“Sering kali, orang yang pandai mengambil hati selalu menang, sementara orang yang berusaha menjadi diri sendiri malah tidak disukai. Mungkin itu sebabnya orang-orang selalu lebih memilih menjadi penjilat ketimbang orang jujur “
Lexie Xu (Penulis dari Pontianak, Indonesia 1977)
Jika kita melintas di jalan-jalan terutama jalan poros kabupaten di Bojonegoro kita akan mendapati baliho berukuran besar yang bertuliskan
“Terima Kasih Ibu Pembangunan Bojonegoro, DR. HJ. Anna Mu’awanah, M.H. Bupati Bojonegoro. Membangun Sampai Ke Pelosok Bojonegoro, Membangun Bojonegoro, Bu’e Wong Bojonegoro”
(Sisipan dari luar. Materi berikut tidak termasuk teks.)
/-! Emergency messages and CANopen FD. -/

/-- The inhibit time 1015:00, in 100 µs, ends (R72): the oldest waiting message is sent and the inhibit time starts again; with none waiting it is over.
An inhibit time set to 0 meanwhile holds nothing back. -/
def emcyInhibitEnd (d : Dev) : Dev :=
  let zero := decide (d.nat 0x101500 = 0)
  d.when (d.ev.inhibit && (zero || decide (d.ev.inhibitAt + d.nat 0x101500 * 100 * usT ≤ d.clk.now))) (fun d =>
    let go : Dev → Nat × Nat × Nat → Dev := fun (d : Dev) w => d.sendEmcy w.1 w.2.1 w.2.2
    match d.ev.emcyWait with
    | [] => { d with ev := { d.ev with inhibit := false } }
    | w :: rest =>
      let d := if zero then (w :: rest).foldl go d else go d w
      { d with ev := { d.ev with inhibit := !zero, inhibitAt := d.clk.now, emcyWait := if zero then [] else rest } })

def execEmcyInhibitExpiry (dt : Nat) (s : State) : Out := onDev s dt emcyInhibitEnd

/-- An NMT command puts a port that takes part in NMT into a state (R74). -/
def nmtTo (p : Fin 2) (st : Nmt) (d : Dev) : Dev :=
  d.when (d.up 8 && decide ((d.can p).nmt ≠ .initialisation)) (fun d => d.setCan p { d.can p with nmt := st })

def execNmtStartRemoteNode (dt : Nat) (port : Fin 2) (s : State) : Out := onDev s dt (nmtTo port .operational)

def execNmtStopRemoteNode (dt : Nat) (port : Fin 2) (s : State) : Out := onDev s dt (nmtTo port .stopped)

def execNmtEnterPreOperational (dt : Nat) (port : Fin 2) (s : State) : Out := onDev s dt (nmtTo port .preOperational)

/-- NMT reset communication (R75): the node ID and bit rates set for the port are in force, and it is pre-operational. -/
def nmtResetComm (p : Fin 2) (d : Dev) : Dev :=
  let idx := 0x1E00 + p.val
  d.when (d.up 8 && decide ((d.can p).nmt ≠ .initialisation)) (fun d =>
    d.setCan p { nmt := .preOperational, node := d.nat (keyOf idx 1), nom := d.nat (keyOf idx 2), dataR := d.nat (keyOf idx 3) })

def execNmtResetCommunication (dt : Nat) (port : Fin 2) (s : State) : Out := onDev s dt (nmtResetComm port)

/-- The state codes of a heartbeat. PRESUMED: CiA 301. -/
def nmtCode : Nmt → Nat
  | .initialisation => 0 | .preOperational => 127 | .operational => 5 | .stopped => 4

/-- The heartbeat of a port (R74), every 1017:00 ms where that is not 0. -/
def canHeartbeat (p : Fin 2) (d : Dev) : Dev :=
  d.when (d.up 8 && decide ((d.can p).nmt ≠ .initialisation) && decide (d.nat 0x101700 ≠ 0)
      && d.dueIn (.heartbeat p.val) (msTicks (d.nat 0x101700))) (fun d =>
    (d.mark (.heartbeat p.val) d.clk.now).emit .canHeartbeat [p.val, (d.can p).node] [(nmtCode (d.can p).nmt : Int)])

def execCanHeartbeat (dt : Nat) (port : Fin 2) (s : State) : Out := onDev s dt (canHeartbeat port)

/-- A TPDO leaves on each operational port that has it enabled (R74, R75). The enable acts as soon as it is written: the settings that wait for
NMT reset communication are the node ID and bit rates (log 63). -/
def Dev.sendTpdo (d : Dev) (k : SentKind) (bit base : Nat) (flds : List Int) : Dev :=
  let one (p : Fin 2) (d : Dev) : Dev :=
    if (d.can p).nmt = .operational ∧ d.bit (keyOf (0x1E00 + p.val) 4) bit then
      d.emit k [p.val, base + (d.can p).node] flds
    else d
  one 1 (one 0 d)

/-- TPDO1 (R75), every 100 ms and on a change of the Whiteout level: 1001:00, the level, the enabled slots and the commit count. -/
def tpdo1 (d : Dev) : Dev :=
  d.when (d.up 8 && (d.dueIn .tpdo1 (100 * msT) || decide (d.lastOf .level ≠ some d.woLevel))) (fun d =>
    ((d.mark .tpdo1 d.clk.now).mark .level d.woLevel).sendTpdo .tpdo1 0 0x180 [(d.errorRegister : Int), (d.woLevel : Int), (d.slotsOn.length : Int), (d.nat 0x201006 : Int)])

def execTpdo1Send (dt : Nat) (s : State) : Out := onDev s dt tpdo1

/-- TPDO2 (R75), at a whole second of fleet time, which runs in every time state but 0 (R82): the second and the time state. -/
def tpdo2 (d : Dev) : Dev :=
  let sec := d.fleetNs / 1000000000
  d.when (d.up 8 && decide (d.timeState ≠ 0) && decide (d.lastOf .tpdo2 ≠ some sec)) (fun d =>
    (d.mark .tpdo2 sec).sendTpdo .tpdo2 1 0x280 [((sec * 1000000000 : Nat) : Int), (d.timeState : Int)])

def execTpdo2Send (dt : Nat) (s : State) : Out := onDev s dt tpdo2

end Sys2Proof.Machine
end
Dalam Baliho yang salah satunya dipasang di sebrang Balai Desa Kemamang Kecamatan Balen ini, terpampang foto Bupati Bojonegoro dan juga tercetak tulisan Pemerintah Kabupaten Bojonegoro, artinya yang membuat dan memasang adalah Pemkab Bojonegoro.
Bupati Bojonegoro Anna Muawanah adalah representasi dari Pemerintah Kabupaten Bojonegoro itu sendiri, coba kita lihat balliho atau banner-banner yang lain. Misalnya ucapan selamat Idul Fitri, ada foto Bupati Bojonegoro dengan tulisan Pemkab Bojonegoro mengucapkan selamat idul fitri. Artinya bahwa Bupati Bojonegoro Anna Muawanah Mengucapkan Selamat Idul Fitiri kepada masyarakat Bojonegoro.
Nah kembali soal Baliho ucapan terima kasih ibu pembangunan diatas, bahwa pesan yang disampaikan bisa dibaca “Bupati Bojonegoro Anna Muawanah mengucapkan terima kasih kepada dirinya sendiri” tentu menjadi “saru” kalau tidak mau disebut tidak pantas. Pasalnya tidak lazim seseorang mengucapkan terimakasih untuk dirinya sendiri.
Jika kita pernah mendengar guyonan “timbang ra enek sing ngelem, yo tak lem dewe (daripada tidak ada yang memuji, ya saya puji diri saya sendiri)” maka bisa jadi seperti itulah yang bisa kita pahami dari Baliho ucapan terima kasih ini. Tentu hal seperti kurang elok kalau tidak mau disebut memalukan.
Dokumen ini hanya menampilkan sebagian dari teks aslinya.